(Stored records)
━━━
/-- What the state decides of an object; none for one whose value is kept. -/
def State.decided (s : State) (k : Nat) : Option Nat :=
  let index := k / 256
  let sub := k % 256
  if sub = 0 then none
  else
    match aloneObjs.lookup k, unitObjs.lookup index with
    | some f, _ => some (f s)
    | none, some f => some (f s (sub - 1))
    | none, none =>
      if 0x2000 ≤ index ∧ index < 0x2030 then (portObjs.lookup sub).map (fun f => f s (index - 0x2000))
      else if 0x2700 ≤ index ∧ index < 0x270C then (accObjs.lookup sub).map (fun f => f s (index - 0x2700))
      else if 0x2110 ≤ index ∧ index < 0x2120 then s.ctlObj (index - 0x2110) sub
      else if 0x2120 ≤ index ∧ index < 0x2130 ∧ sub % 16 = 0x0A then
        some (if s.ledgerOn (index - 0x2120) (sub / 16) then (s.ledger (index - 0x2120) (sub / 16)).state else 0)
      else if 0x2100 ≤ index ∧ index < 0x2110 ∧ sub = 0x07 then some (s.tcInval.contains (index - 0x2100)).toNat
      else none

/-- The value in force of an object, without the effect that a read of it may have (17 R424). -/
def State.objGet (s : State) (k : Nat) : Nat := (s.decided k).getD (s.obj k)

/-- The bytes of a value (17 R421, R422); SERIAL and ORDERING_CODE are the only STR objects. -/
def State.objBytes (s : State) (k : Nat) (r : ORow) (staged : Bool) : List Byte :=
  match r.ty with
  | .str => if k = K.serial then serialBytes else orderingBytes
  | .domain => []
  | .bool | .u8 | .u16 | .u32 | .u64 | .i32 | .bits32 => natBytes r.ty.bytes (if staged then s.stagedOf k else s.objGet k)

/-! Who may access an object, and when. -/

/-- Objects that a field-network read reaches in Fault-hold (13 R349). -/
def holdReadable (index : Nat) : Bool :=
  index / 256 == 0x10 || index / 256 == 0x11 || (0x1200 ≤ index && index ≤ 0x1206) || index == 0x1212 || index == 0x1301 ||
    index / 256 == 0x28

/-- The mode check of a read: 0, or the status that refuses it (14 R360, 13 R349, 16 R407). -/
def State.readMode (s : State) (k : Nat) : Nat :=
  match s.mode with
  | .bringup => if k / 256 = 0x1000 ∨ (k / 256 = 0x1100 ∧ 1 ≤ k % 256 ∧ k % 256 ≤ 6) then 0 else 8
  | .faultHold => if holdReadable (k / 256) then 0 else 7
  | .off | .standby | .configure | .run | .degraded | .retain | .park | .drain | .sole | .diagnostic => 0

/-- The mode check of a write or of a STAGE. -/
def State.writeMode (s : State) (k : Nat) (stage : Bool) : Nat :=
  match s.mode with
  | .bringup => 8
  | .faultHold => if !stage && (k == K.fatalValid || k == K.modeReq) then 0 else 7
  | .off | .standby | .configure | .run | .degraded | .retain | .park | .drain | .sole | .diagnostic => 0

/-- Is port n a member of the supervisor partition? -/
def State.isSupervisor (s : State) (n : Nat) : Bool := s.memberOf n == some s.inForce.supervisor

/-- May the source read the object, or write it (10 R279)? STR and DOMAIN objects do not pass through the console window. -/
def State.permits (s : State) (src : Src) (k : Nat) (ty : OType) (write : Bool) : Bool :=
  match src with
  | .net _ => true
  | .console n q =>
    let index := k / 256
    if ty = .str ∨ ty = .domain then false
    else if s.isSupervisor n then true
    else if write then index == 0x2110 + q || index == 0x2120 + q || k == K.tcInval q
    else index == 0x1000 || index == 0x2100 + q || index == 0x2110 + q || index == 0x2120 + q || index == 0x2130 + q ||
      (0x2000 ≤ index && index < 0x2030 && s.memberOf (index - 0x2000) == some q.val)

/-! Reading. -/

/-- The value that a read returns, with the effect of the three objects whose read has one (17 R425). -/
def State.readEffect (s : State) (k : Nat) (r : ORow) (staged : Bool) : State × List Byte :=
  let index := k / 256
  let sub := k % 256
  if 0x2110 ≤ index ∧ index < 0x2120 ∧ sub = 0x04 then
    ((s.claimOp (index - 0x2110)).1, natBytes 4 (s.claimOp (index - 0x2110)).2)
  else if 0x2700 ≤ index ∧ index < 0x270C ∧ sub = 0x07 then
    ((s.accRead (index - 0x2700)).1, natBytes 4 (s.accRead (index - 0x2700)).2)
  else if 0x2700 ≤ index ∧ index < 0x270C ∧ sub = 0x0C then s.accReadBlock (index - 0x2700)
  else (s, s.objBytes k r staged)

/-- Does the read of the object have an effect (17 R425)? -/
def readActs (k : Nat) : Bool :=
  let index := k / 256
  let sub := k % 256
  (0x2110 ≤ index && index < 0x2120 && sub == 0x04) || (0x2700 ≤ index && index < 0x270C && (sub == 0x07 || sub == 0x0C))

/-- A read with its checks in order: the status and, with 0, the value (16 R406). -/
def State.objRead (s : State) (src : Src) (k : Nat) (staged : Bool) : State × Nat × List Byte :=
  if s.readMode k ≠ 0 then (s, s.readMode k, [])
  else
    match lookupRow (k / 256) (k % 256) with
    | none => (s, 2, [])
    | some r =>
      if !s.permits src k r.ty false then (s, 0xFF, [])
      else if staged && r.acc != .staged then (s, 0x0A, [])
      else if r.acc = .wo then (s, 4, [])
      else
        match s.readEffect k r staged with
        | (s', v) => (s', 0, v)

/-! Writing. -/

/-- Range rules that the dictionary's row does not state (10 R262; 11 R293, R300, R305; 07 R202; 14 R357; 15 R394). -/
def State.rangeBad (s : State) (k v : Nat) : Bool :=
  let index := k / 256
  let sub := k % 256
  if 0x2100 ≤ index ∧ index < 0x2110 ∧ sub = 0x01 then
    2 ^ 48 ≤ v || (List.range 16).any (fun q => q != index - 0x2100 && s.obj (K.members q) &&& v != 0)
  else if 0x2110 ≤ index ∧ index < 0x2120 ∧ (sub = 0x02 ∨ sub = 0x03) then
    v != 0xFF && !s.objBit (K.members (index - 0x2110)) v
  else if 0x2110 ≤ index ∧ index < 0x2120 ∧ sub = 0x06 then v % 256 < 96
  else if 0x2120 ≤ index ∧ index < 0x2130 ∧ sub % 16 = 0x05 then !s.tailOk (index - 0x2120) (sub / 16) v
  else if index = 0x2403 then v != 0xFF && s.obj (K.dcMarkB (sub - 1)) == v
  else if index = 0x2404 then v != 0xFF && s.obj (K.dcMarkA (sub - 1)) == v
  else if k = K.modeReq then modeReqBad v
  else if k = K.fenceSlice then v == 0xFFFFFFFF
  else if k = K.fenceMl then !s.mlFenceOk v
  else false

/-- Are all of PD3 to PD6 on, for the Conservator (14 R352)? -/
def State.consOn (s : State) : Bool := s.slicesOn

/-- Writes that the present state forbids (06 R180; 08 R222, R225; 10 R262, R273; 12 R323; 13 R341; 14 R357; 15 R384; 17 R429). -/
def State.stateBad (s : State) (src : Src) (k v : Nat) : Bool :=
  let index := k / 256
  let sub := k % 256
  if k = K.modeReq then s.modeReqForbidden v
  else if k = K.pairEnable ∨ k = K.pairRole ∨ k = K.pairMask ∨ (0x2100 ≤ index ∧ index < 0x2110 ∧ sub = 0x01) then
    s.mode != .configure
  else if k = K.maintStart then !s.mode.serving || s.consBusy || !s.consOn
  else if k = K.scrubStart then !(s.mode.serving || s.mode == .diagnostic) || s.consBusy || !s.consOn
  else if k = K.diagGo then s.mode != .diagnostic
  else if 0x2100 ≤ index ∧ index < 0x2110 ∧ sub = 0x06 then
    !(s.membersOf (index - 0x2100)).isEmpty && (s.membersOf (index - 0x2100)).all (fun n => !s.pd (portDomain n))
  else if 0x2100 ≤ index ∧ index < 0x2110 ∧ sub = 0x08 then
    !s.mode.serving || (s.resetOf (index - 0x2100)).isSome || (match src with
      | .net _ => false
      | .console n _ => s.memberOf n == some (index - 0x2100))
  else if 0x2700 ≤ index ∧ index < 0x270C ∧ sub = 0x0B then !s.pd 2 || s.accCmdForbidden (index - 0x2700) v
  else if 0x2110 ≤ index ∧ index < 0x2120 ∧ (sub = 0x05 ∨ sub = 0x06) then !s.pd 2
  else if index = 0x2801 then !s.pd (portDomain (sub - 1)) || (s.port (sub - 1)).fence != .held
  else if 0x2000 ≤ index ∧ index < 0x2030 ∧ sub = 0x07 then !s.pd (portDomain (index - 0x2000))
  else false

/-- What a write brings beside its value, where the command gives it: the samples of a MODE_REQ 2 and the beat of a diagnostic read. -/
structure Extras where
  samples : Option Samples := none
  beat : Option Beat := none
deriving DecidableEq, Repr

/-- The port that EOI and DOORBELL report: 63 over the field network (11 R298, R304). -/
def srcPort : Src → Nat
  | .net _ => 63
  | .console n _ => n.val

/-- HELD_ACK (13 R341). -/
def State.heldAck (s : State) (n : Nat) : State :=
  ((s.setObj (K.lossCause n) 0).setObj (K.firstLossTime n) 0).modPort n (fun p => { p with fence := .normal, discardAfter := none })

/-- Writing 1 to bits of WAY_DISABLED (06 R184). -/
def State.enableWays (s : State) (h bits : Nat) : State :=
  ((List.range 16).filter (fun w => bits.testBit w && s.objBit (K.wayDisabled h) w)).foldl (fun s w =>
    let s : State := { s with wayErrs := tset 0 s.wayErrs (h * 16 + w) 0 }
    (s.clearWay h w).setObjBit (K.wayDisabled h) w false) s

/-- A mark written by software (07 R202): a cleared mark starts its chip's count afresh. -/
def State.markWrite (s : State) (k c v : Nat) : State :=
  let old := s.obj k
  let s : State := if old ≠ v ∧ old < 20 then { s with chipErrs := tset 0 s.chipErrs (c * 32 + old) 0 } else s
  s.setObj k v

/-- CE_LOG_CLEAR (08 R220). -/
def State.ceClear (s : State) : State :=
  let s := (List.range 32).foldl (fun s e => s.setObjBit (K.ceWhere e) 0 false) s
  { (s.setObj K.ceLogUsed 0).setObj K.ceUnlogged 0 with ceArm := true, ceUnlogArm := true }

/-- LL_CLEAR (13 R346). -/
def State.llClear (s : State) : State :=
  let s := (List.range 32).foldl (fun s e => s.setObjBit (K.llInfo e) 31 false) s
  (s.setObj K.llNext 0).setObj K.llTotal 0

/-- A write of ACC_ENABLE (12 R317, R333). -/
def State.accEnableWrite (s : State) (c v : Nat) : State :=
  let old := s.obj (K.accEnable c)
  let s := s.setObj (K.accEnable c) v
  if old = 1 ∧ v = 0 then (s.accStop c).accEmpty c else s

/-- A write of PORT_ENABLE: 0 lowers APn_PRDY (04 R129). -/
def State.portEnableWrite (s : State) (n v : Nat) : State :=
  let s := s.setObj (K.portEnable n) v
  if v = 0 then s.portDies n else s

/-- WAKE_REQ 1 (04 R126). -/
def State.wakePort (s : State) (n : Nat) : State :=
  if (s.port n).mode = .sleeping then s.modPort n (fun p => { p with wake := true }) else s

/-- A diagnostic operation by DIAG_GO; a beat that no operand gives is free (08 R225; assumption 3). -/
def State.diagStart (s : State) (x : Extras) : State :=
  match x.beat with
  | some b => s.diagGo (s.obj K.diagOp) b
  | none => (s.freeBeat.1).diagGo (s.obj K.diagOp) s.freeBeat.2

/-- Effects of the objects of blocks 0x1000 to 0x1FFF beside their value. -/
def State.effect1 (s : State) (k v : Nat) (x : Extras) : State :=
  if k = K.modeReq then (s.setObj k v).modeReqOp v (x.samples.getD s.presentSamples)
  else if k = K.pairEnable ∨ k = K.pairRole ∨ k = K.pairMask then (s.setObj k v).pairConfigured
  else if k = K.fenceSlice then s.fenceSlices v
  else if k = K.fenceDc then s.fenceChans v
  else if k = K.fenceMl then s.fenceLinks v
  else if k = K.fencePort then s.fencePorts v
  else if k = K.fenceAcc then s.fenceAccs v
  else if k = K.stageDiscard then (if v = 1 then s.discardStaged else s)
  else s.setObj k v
━━━
### AIM OF THE TASK:
Show the lines above with "samples".

### EXERCISE OUTPUT:
/-- What a write brings beside its value, where the command gives it: the samples of a MODE_REQ 2 and the beat of a diagnostic read. -/
  samples : Option Samples := none
  if k = K.modeReq then (s.setObj k v).modeReqOp v (x.samples.getD s.presentSamples)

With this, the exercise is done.